The AOC system tries to define a product based on a geographic area, of which the product must be typical and culturally-linked. It sets rules as to how the product is grown, raised or made. The system has been administered since 1990 in France by the INAO (Institut National des Appellations d’Origine.) Separate commissions for each product name monitor the production, and help decide who will be allowed to make it.
AOCs have mostly been applied to cheese and wine, though they are also applied to other agricultural products such as lentils, chickens, oysters, dairy products, and olives.
“Appellation” is a bit of an awkward word in English, being a translation from the French that doesn’t quite succeed. The closest thing we have in English to “Appellations” is a mountain chain where people play banjos and make moonshine. A better translation is “term of controlled origin.” For example, the names of products such as Roquefort Cheese are controlled terms. And by controlled, they mean controlled; it’s illegal to make anything called Roquefort unless the INAO feels you are meeting all the rules.
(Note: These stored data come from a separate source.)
-- ==== Sys2Proof/Machine/Library.lean ====
section
/-! DEFINITION. What ASM's libraries share: the calling convention, the parts of a call, objects and programs in a work region, and jobs
that a library posts and waits for (R261 to R264, R268, R287). -/
namespace Sys2Proof.Machine

/-! ## Calling a library -/

/-- A free natural number. -/
def freeNat (k : Nat) : Nat := (Config.freeWord k).toNat

/-- A library's range in the ASM home passes its CRC (R261, R287). An untouched copy does, as it came from the boot ROM. -/
def libOk (s : State) (ofs len : Nat) : Bool :=
  readable s (mdlBase + ofs) len &&
  ((s.asm.lib && (Tbl.slice s.mem.cells (mdlBase + ofs) len).isEmpty) ||
    crc32c (memBytes s (mdlBase + ofs) (len - 4)) == memW s (mdlBase + ofs + len - 4))

/-- Word `i` of a library or dispatch block in the ASM home (R268, R289). -/
def blkW (s : State) (blk i : Nat) : Word := given s (mdlBase + blk + 4 * i)

/-- Writes a word of a block. -/
def setBlkW (s : State) (blk i : Nat) (v : Word) : State := hwW s 0x14 (mdlBase + blk + 4 * i) v

/-- Writes part of a word of a block. -/
def setBlkPart (s : State) (blk i lo len v : Nat) : State := setBlkW s blk i ((blkW s blk i).setField lo len v)

/-- The library returns (R262): status in g1, detail in g2, back to g31; g3 to g19, p1 to p7 and the accumulators are free. -/
def libReturn (s : State) (status : Nat) (detail : Word) : State :=
  let k := s.free
  let c := getCtx s 3
  let g := (List.range 17).foldl (fun (t : Tbl Word) i => Tbl.put 0 t (3 + i) (Config.freeWord (k + i))) c.g
  let g := Tbl.put 0 (Tbl.put 0 g 1 (Word.ofN status)) 2 detail
  let acc := (List.range 8).foldl (fun (t : Tbl Acc) i => Tbl.put 0 t i (BitVec.ofInt 80 (Config.freeInt (k + 20 + i)))) c.acc
  let p : BitVec 8 := BitVec.ofNat 8 ((List.range 7).foldl (fun n i => n + bit (Config.freeBool (k + 30 + i)) * 2 ^ (i + 1)) 0)
  setCtx { s with free := k + 40 } 3 { c with g := g, acc := acc, p := p, pc := rdG c 31 }

/-- The software event that a block names is raised (R263, R308). -/
def libEvent (s : State) (n : Nat) : State := if n = 0 then s else raise s n

/-- A call of a library entry (R262, R263): nothing while ASM does not stand at the entry; the block is read as the library's loads
read it. An access of the library that is refused traps as any of ASM's does, at a command of the library that is not given. -/
def libCall (s : State) (entry : Nat) (f : Nat → State → Res) : State :=
  match engReady s .asm with
  | some k =>
    let c := getCtx s k
    if c.pc.toNat ≠ entry then s
    else
      let blk := (rdG c 1).toNat
      match homeWords .asm k 32 blk (fun _ s => f blk s) s with
      | .ok s => s
      | .trap s t =>
        takeTrap { s with free := s.free + 2 } .asm k (Config.freeWord (s.free + 1)) (Config.freeWord s.free) t
  | none => s

/-! ## Parts of a call -/

/-- Why a call does not go on: it ends with a status and a detail, free where the spec gives none, or an access traps. -/
inductive LibEnd where
  | status (code : Nat) (detail : Option Word)
  | trap (t : Trap)
deriving DecidableEq, Repr

/-- What a part of a call comes to. -/
inductive Lib (α : Type) where
  | ok (s : State) (a : α)
  | stop (s : State) (e : LibEnd)

/-- Goes on after a part that did not end the call. -/
def Lib.bind {α β : Type} (r : Lib α) (f : State → α → Lib β) : Lib β :=
  match r with
  | .ok s a => f s a
  | .stop s e => .stop s e

/-- Does a part for each of a list. -/
def libEach {β : Type} (f : β → State → Lib Unit) : List β → State → Lib Unit
  | [], s => .ok s ()
  | x :: t, s => (f x s).bind fun s _ => libEach f t s

/-- An assembly instruction of the library, with its status in g3: STAGE_FULL and any other failure end the call (R264). -/
def libAsm (f : Nat → Reg → State → Res) (s : State) : Lib Unit :=
  match f 3 3 s with
  | .trap s t => .stop s (.trap t)
  | .ok s =>
    match (reg s 3 3).toNat with
    | 0 => .ok s ()
    | 3 => .stop s (.status 0x23 none)
    | n => .stop s (.status 0x24 (some (Word.ofN n)))

/-- The library reaches a range by loads or stores, which trap BUS_ERROR when they are refused (R67). -/
def libSpan (wr : Bool) (a len : Nat) (s : State) : Lib Unit :=
  let w : Who := { unit := 0x14 }
  let k : Kind := if wr then .write else .read
  match (accessCause s 0x14 wr a 4).orElse (fun _ => accessCause s 0x14 wr (a + len - 4) 4) with
  | some c => .stop (errorResp s w k c a 0) (.trap { cause := 3, resp := c.code, addr := a })
  | none =>
    if wr then .ok s ()
    else match hwRead s w k a len with
      | (s, true) => .ok s ()
      | (s, false) => .stop s (.trap { cause := 3, resp := Cause.uncorr.code, addr := a })

/-- Stores words in solver memory. -/
def libPut (a : Nat) (ws : List Word) (s : State) : Lib Unit :=
  (libSpan true a (4 * ws.length) s).bind fun s _ => .ok (hwWords s 0x14 a ws) ()

/-! ## The work region -/

/-- What a library knows of the work region that a block names (R268). -/
def getWork (s : State) (blk : Nat) : LibWork := Tbl.get {} s.asm.work (blkW s blk 1).toNat

/-- Replaces it. -/
def setWork (s : State) (blk : Nat) (x : LibWork) : State :=
  { s with asm := { s.asm with work := Tbl.put {} s.asm.work (blkW s blk 1).toNat x } }

/-- Size in 32-byte units of an object with `n` words of arrays. -/
def objUnits (n : Nat) : Nat := 1 + (n + 7) / 8

/-- Size of an assembled matrix with c columns: it has no more entries than the staging area holds records (R205, R213). -/
def matUnits (s : State) (c : Nat) : Nat := objUnits (c + 1 + 2 * (fGet s 0x14 0xD).toNat)

/-- Size of a program. -/
def progUnits : Nat := 256

/-- Size of a pivot log for n pivots (R245), of a dense matrix and of a Cholesky factor of order p (R233). -/
def logUnits (n : Nat) : Nat := objUnits (3 * n)
def denseUnits (p : Nat) : Nat := objUnits (p * p)
def cholUnits (p : Nat) : Nat := objUnits (p * p + (p + 3) / 4)

/-- Size of an LDLᵀ factor of order n with `nnz` entries (R234). -/
def factUnits (n nnz : Nat) : Nat := objUnits (3 * n + 1 + 2 * nnz + 2 * ((n + 3) / 4))

/-- Object address of part i of a work region whose parts have these sizes: after the space that the library keeps for itself, the
parts follow one another (assumption 200). -/
def partAt (s : State) (blk : Nat) (sizes : List Nat) (i : Nat) : Nat :=
  (blkW s blk 1).field 0 24 + (Config.workMore sizes.sum).toNat + (sizes.take i).sum

/-- Size of the work region that a call needs, in 32-byte units (R264). -/
def workNeed (sizes : List Nat) : Nat := (Config.workMore sizes.sum).toNat + sizes.sum

/-- Units that the region holds from part i on. -/
def regionRest (s : State) (blk : Nat) (sizes : List Nat) (i : Nat) : Nat :=
  (blkW s blk 2).toNat - ((Config.workMore sizes.sum).toNat + (sizes.take i).sum)

/-- The entries that a factor of order n may have in each of `k` equal shares of what the region holds from part i on. -/
def factCap (s : State) (blk : Nat) (sizes : List Nat) (i k n : Nat) : Nat :=
  (8 * (regionRest s blk sizes i / max 1 k - 1) - (3 * n + 1 + 2 * ((n + 3) / 4))) / 2

/-! ## Objects -/

/-- An object of the library's own: header words 0 to 6 with the arrays' largest magnitude, the CRC, and the arrays (R213, R233,
R235). -/
def objWords (kind : Nat) (e : Int) (rows cols : Nat) (nnz : Nat) (idx : List Nat) (vals : List Int) : List Word :=
  let arr := idx.map Word.ofN ++ vals.map (BitVec.ofInt 32)
  let head := [Word.ofN (kind * 2 ^ 8 + (e % 256).toNat), Word.ofN rows, Word.ofN cols, Word.ofN nnz,
    Word.ofN ((vals.map Int.natAbs).foldl max 0), 0, 0]
  head ++ crc32c (wordBytes (head ++ arr)) :: arr

/-- A vector of words at exponent e. -/
def vecWords (e : Int) (ws : List Int) : List Word := objWords 0x41 e ws.length 1 (ws.filter (· != 0)).length [] ws

/-- A dense matrix by columns at exponent e. -/
def denseWords (e : Int) (rows cols : Nat) (ws : List Int) : List Word := objWords 0x40 e rows cols (ws.filter (· != 0)).length [] ws

/-- A sparse matrix of the library's own by columns, each a list of rows and words in ascending order. -/
def sparseWords (e : Int) (rows : Nat) (cols : List (List (Nat × Int))) : List Word :=
  let ptr := (List.range (cols.length + 1)).map (fun j => ((cols.take j).map List.length).sum)
  objWords 0x3F e rows cols.length (cols.map List.length).sum (ptr ++ cols.flatMap (·.map (·.1))) (cols.flatMap (·.map (·.2)))

/-- Numbers as words at exponent e, saturated. -/
def atExp (e : Int) (l : List Q) : List Int := l.map (fun q => clampS 32 (q.word e))

/-- Stores an object at an object address. -/
def putObj (obj : Nat) (ws : List Word) (s : State) : Lib Unit := libPut (objAddr obj) ws s

/-- An empty pivot log for n pivots (R245). -/
def putLog (obj n : Nat) (s : State) : Lib Unit :=
  let head := [Word.ofN (0x46 * 2 ^ 8), Word.ofN n, 0, 0, 0, 0, 0]
  putObj obj (head ++ [crc32c (wordBytes head)]) s

/-- The rows that a pivot log names (R245). -/
def logRows (s : State) (obj : Nat) : List Nat :=
  (List.range (oHdr s obj 3).toNat).map (fun i => (memW s (objAddr obj + 32 + 12 * i)).field 0 20)

/-- A factor's header, unless the object is a factor of that order and capacity already, whose permutation may be used again (R234,
R239). -/
def putFactor (obj n cap : Nat) (s : State) : Lib Unit :=
  if oKind s obj = 0x42 ∧ oRows s obj = n ∧ (oHdr s obj 2).toNat = cap then .ok s ()
  else
    let head := [Word.ofN (0x42 * 2 ^ 8), Word.ofN n, Word.ofN cap, 0, 0, 0, 0]
    putObj obj (head ++ [crc32c (wordBytes head)]) s

/-! ## Assembled blocks -/

/-- Opens a block of the library whose destination is an object (R204). -/
def libOpen (vec : Bool) (kind rowBase rows colBase cols obj : Nat) (s : State) : Lib Unit :=
  libAsm (fun k rd => blkOpen k rd
    [Word.ofN (kind * 2 ^ 8 + bit vec), Word.ofN rowBase, Word.ofN rows, Word.ofN colBase, Word.ofN (if vec then 1 else cols),
     Word.ofN (objAddr obj), Word.ofN (objAddr obj / 2 ^ 32), 0]) s

/-- Closes a block of the library; the answer says whether a value was clamped for it (R212, R213). -/
def libClose (vec : Bool) (s : State) : Lib Bool :=
  let c := match if vec then s.asm.vec else s.asm.mat with | some b => decide (0 < b.clamp) | none => false
  (libAsm (fun k rd => blkClose k rd (bit vec)) s).bind fun s _ => .ok s c

/-- Scatters entries with `ent.w` (R210, R267). -/
def libEnts (es : List Ent) (s : State) : Lib Unit := libEach (fun e s => libAsm (fun k rd => entPut k rd e) s) es s

/-- Opens a block at row and column 0, scatters its entries and closes it. -/
def libBlock (vec : Bool) (kind rows cols obj : Nat) (es : List Ent) (s : State) : Lib Unit :=
  (libOpen vec kind 0 rows 0 cols obj s).bind fun s _ =>
  (libEnts es s).bind fun s _ => (libClose vec s).bind fun s _ => .ok s ()

/-- A call that fails leaves no block of its own open: those that were not open before are abandoned. -/
def libDrop (mat vec : Bool) (s : State) : State :=
  stageFree { s with asm := { s.asm with
    mat := if mat then s.asm.mat else none
    vec := if vec then s.asm.vec else none } }

/-- The largest magnitude that a closed block's certificate permits (R213). -/
def certBound (s : State) (obj : Nat) : Q := Q.scale (oHdr s obj 4).toNat (oExp s obj)

/-- An exact entry, with itself as its interval. -/
def entPoint (mat : Bool) (row col : Nat) (v : Q) : Ent := ent mat row col v (ivPt v)

/-! ## Programs -/

/-- A macro-op of a library's program; `jump` is the label that a branch goes to. -/
structure MOp where
  op : Nat
  mod_ : Nat := 0
  sa : Nat := 0
  sb : Nat := 0
  sd : Nat := 0
  a : Nat := 0
  b : Nat := 0
  d : Nat := 0
  jump : Option Nat := none
deriving DecidableEq, Repr

/-- A line of a program. -/
inductive Line where
  | label (l : Nat)
  | op (o : MOp)
deriving DecidableEq, Repr

/-- Index of the macro-op that follows a label. -/
def Line.target (l : Nat) : List Line → Nat
  | [] => 0
  | .label k :: t => if k = l then 0 else Line.target l t
  | .op _ :: t => 1 + Line.target l t

/-- The words of a program (R237). -/
def progWords (p : List Line) : List Word :=
  p.flatMap (fun x => match x with
    | .label _ => []
    | .op o =>
      [Word.ofN (o.op * 2 ^ 24 + o.mod_ * 2 ^ 16 + o.sa * 2 ^ 12 + o.sb * 2 ^ 8 + o.sd * 2 ^ 4),
       Word.ofN (match o.jump with | some l => Line.target l p | none => o.a), Word.ofN o.b, Word.ofN o.d])

def mFactor (a d : Nat) : Line := .op { op := 1, mod_ := 1, a := a, d := d }
def mChol (a d : Nat) : Line := .op { op := 2, a := a, d := d }
def mSolve (f b d : Nat) : Line := .op { op := 4, a := f, b := b, d := d }
def mSchur (f b d : Nat) : Line := .op { op := 5, a := f, b := b, d := d }
def mGemm (sa sb a b d : Nat) : Line := .op { op := 6, sa := sa, sb := sb, a := a, b := b, d := d }
def mSpmv (t : Bool) (sa sb a b d : Nat) : Line := .op { op := 7, mod_ := bit t, sa := sa, sb := sb, a := a, b := b, d := d }
def mAxpy (sa sb a b d : Nat) : Line := .op { op := 8, sa := sa, sb := sb, a := a, b := b, d := d }
def mClip (sd a b d : Nat) : Line := .op { op := 9, sd := sd, a := a, b := b, d := d }
/-- Infinity norm, and the dot product. -/
def mMax (sd a : Nat) : Line := .op { op := 10, mod_ := 1, sd := sd, a := a }
def mDot (sd a b : Nat) : Line := .op { op := 10, mod_ := 2, sd := sd, a := a, b := b }
/-- Scalar sd ← m × 2^x. -/
def mImm (sd : Nat) (m x : Int) : Line := .op { op := 12, mod_ := 7, sd := sd, a := (m % 2 ^ 32).toNat, b := (x % 256).toNat }
/-- Scalar arithmetic (R240). -/
def mSc (f sa sb sd : Nat) : Line := .op { op := 12, mod_ := f, sa := sa, sb := sb, sd := sd }
/-- A branch to a label: 0 sa < sb, 1 sa ≥ sb, 2 equal, 3 unequal, 4 always. -/
def mBr (c sa sb l : Nat) : Line := .op { op := 13, mod_ := c, sa := sa, sb := sb, jump := some l }
def mEnd (code : Nat) : Line := .op { op := 14, a := code }

/-! ## Jobs -/

/-- What became of a job that a library posted. -/
inductive JobEnd where
  | done (code : Nat)
  | failed (range : Bool)
  | timeout
deriving DecidableEq, Repr

/-- A descriptor of the library (R246). Its program is not held by a step limit of its own (assumption 200). -/
def libDesc (high : Bool) (cls prog rec log : Nat) : List Byte :=
  wordBytes [Word.ofN (2 ^ 28 + bit high * 2 ^ 27 + prog), Word.ofN rec, 0xFFFFFFFF, Word.ofN (cls * 2 ^ 16), 0, 0, 0, 0, Word.ofN log,
    0, 0, 0]

/-- A library posts a job and waits for it (R269, R271, R282, R302): its handle and its end. How much of the array's work fits into
JOB_TIMEOUT_MS is free; on a timeout the job is cancelled, and one that runs already goes on (R271, R312). -/
def libJob (s : State) (desc : List Byte) : State × Nat × JobEnd :=
  if 64 ≤ jobsHeld s then (raise s 354, 0, .failed false)
  else
    let (s, h) := issueHandle s
    let s := enterQueue s h { poster := 0x14, desc := desc }
    let s := arrayRun (freeNat s.free) { s with free := s.free + 1 } h
    match getJob s h with
    | some j =>
      if j.state = 4 then (s, h, .done j.code)
      else if !j.live then (s, h, .failed (j.code == 5))
      else (if j.state = 3 then s else cancelJob s h j, h, .timeout)
    | none => (s, h, .failed false)

/-- The statuses of a run whose job did not end DONE (R264): the detail is word 1 of the result record. -/
def jobStatus (s : State) (rec : Nat) : JobEnd → Option LibEnd
  | .done _ => none
  | .failed true => some (.status 0x11 none)
  | .failed false => some (.status 0x12 (some (given s (objAddr rec + 4))))
  | .timeout => some (.status 0x13 none)

/-- The job of a handle has not ended (R264). -/
def handleBusy (s : State) (h : Nat) : Bool := match getJob s h with | some j => j.live | none => false

end Sys2Proof.Machine
end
The AOC is explained as a guarantee of quality to consumers. It has as well the small added benefit of guaranteeing restricted competition and high prices for producers, which somehow often gets overlooked wax poetic about AOC goods.
The European PDO system, which applies to products anywhere in the EU, was based on the French AOC system. A European PDO is equivalent to a French AOC. Nevertheless, the French system continues to run in parallel, and for a French product to apply for a PDO, it must apply for an AOC at the same time.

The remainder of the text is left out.